▶ [What you are asked to do]: Find the line with "-- ==== Sys2Proof/Machine/Stbl.lean" in the entries below. Repeat it, every following line, and the line with "it (R328). -/", exactly and with nothing added.

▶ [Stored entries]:
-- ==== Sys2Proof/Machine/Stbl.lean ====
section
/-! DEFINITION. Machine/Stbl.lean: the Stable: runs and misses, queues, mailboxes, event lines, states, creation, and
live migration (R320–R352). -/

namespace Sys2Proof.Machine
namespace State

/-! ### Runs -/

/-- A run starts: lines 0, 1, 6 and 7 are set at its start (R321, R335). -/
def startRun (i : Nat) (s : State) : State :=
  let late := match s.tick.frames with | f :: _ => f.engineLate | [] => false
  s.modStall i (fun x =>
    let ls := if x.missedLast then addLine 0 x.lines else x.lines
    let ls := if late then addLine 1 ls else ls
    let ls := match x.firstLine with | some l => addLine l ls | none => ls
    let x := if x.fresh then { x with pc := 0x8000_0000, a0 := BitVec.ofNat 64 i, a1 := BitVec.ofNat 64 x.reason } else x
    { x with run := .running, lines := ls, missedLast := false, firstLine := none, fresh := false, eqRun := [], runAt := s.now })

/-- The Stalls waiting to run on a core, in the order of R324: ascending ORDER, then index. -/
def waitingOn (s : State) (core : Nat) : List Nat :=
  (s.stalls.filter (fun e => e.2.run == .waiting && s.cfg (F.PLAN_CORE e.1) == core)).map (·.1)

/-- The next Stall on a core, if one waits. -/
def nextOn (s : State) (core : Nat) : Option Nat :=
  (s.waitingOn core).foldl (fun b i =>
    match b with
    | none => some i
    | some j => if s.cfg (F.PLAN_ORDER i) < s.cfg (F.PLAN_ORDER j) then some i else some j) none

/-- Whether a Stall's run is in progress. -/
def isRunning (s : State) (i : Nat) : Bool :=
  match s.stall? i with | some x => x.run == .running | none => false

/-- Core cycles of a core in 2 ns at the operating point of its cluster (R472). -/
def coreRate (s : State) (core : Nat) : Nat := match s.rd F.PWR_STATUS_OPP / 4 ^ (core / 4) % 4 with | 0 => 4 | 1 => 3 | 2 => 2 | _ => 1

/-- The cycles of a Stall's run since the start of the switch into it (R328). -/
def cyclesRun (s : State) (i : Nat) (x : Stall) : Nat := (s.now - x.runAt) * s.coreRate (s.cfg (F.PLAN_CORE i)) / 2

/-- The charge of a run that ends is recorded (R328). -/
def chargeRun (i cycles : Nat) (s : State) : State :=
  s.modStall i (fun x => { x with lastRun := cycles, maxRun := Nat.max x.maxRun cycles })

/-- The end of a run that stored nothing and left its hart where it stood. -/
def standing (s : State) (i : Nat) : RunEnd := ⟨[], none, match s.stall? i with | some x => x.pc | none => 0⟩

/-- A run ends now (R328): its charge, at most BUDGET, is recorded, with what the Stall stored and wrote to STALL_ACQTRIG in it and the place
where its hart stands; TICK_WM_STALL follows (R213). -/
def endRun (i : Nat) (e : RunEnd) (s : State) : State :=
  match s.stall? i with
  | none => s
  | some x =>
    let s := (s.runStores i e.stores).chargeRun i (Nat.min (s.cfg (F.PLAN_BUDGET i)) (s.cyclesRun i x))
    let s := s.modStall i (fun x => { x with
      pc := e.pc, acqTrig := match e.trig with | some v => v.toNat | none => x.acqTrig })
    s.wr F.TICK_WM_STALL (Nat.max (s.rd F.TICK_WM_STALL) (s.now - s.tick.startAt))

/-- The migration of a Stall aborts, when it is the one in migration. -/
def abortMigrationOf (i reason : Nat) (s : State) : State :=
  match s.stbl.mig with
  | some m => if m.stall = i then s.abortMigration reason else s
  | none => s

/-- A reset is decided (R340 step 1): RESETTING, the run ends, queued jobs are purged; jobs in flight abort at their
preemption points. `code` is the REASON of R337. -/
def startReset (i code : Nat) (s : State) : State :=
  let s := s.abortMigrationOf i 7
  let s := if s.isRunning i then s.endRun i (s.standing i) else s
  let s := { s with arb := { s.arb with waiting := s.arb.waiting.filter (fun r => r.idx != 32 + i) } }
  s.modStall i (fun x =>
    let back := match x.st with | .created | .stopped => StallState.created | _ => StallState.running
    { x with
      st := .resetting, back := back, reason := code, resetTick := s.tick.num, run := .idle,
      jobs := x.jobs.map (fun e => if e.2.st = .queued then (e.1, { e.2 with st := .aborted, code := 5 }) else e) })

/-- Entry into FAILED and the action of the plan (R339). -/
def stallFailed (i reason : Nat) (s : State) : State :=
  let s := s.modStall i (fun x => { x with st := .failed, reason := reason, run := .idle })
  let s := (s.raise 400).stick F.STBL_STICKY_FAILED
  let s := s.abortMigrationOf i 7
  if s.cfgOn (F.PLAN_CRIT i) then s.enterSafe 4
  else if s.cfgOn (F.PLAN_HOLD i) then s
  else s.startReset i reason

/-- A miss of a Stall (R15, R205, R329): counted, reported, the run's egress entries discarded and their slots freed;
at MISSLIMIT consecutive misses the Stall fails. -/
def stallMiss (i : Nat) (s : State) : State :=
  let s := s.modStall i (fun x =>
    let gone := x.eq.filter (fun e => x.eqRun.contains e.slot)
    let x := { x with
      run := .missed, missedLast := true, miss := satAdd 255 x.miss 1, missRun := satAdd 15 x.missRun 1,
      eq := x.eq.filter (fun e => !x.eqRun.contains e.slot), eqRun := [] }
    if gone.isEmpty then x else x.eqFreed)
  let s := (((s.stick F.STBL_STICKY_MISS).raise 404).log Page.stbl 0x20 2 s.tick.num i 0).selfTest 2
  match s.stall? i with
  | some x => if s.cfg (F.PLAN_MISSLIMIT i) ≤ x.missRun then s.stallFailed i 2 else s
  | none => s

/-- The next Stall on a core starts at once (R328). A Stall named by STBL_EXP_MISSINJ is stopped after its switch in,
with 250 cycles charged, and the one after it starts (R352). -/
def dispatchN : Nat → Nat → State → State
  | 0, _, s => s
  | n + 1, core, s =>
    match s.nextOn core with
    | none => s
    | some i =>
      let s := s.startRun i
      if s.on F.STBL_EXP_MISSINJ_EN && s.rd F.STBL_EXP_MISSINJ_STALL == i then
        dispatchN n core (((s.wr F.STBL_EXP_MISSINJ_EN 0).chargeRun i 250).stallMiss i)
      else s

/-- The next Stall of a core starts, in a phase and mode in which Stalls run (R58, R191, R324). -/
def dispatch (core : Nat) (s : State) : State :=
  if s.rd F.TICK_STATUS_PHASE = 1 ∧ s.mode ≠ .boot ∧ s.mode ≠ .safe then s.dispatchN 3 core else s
* * *
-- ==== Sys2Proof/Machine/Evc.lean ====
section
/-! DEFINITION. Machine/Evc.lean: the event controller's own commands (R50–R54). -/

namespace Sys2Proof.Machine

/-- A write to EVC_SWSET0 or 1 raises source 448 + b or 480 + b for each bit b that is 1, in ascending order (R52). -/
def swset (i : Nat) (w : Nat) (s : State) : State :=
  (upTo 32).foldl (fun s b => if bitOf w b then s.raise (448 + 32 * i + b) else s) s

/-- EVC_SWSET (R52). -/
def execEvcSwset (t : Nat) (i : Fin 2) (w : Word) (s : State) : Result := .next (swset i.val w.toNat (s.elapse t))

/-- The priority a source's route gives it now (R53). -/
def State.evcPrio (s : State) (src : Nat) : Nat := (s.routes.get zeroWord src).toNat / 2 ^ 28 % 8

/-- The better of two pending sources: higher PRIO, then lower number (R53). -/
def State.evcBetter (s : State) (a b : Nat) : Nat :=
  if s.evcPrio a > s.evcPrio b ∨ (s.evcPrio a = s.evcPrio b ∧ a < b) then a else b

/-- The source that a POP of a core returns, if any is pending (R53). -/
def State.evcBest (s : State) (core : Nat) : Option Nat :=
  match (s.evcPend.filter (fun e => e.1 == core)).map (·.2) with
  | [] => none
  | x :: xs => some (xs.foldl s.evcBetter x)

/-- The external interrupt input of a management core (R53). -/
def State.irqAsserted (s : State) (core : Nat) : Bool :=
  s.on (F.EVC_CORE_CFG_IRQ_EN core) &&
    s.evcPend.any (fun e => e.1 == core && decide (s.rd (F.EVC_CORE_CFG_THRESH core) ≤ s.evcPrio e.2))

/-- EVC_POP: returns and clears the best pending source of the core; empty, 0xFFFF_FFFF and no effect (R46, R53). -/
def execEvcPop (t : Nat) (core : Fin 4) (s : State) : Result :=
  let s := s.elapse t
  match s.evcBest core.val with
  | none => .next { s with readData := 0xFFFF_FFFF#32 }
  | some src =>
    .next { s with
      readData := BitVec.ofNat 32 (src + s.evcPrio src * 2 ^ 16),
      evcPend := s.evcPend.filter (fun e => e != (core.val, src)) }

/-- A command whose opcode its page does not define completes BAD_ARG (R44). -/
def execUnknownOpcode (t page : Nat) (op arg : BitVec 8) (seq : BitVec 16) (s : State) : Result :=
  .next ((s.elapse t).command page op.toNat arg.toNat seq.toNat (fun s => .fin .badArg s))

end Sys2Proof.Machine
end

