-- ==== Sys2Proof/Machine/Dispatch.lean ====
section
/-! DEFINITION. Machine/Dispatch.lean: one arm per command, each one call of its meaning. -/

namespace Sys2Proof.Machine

▶ [Response to this task]:
-- ==== Sys2Proof/Machine/Stbl.lean ====
section
/-! DEFINITION. Machine/Stbl.lean: the Stable: runs and misses, queues, mailboxes, event lines, states, creation, and
live migration (R320–R352). -/

namespace Sys2Proof.Machine
namespace State

/-! ### Runs -/

/-- A run starts: lines 0, 1, 6 and 7 are set at its start (R321, R335). -/
def startRun (i : Nat) (s : State) : State :=
  let late := match s.tick.frames with | f :: _ => f.engineLate | [] => false
  s.modStall i (fun x =>
    let ls := if x.missedLast then addLine 0 x.lines else x.lines
    let ls := if late then addLine 1 ls else ls
    let ls := match x.firstLine with | some l => addLine l ls | none => ls
    let x := if x.fresh then { x with pc := 0x8000_0000, a0 := BitVec.ofNat 64 i, a1 := BitVec.ofNat 64 x.reason } else x
    { x with run := .running, lines := ls, missedLast := false, firstLine := none, fresh := false, eqRun := [], runAt := s.now })

/-- The Stalls waiting to run on a core, in the order of R324: ascending ORDER, then index. -/
def waitingOn (s : State) (core : Nat) : List Nat :=
  (s.stalls.filter (fun e => e.2.run == .waiting && s.cfg (F.PLAN_CORE e.1) == core)).map (·.1)

/-- The next Stall on a core, if one waits. -/
def nextOn (s : State) (core : Nat) : Option Nat :=
  (s.waitingOn core).foldl (fun b i =>
    match b with
    | none => some i
    | some j => if s.cfg (F.PLAN_ORDER i) < s.cfg (F.PLAN_ORDER j) then some i else some j) none

/-- Whether a Stall's run is in progress. -/
def isRunning (s : State) (i : Nat) : Bool :=
  match s.stall? i with | some x => x.run == .running | none => false

/-- Core cycles of a core in 2 ns at the operating point of its cluster (R472). -/
def coreRate (s : State) (core : Nat) : Nat := match s.rd F.PWR_STATUS_OPP / 4 ^ (core / 4) % 4 with | 0 => 4 | 1 => 3 | 2 => 2 | _ => 1

/-- The cycles of a Stall's run since the start of the switch into it (R328). -/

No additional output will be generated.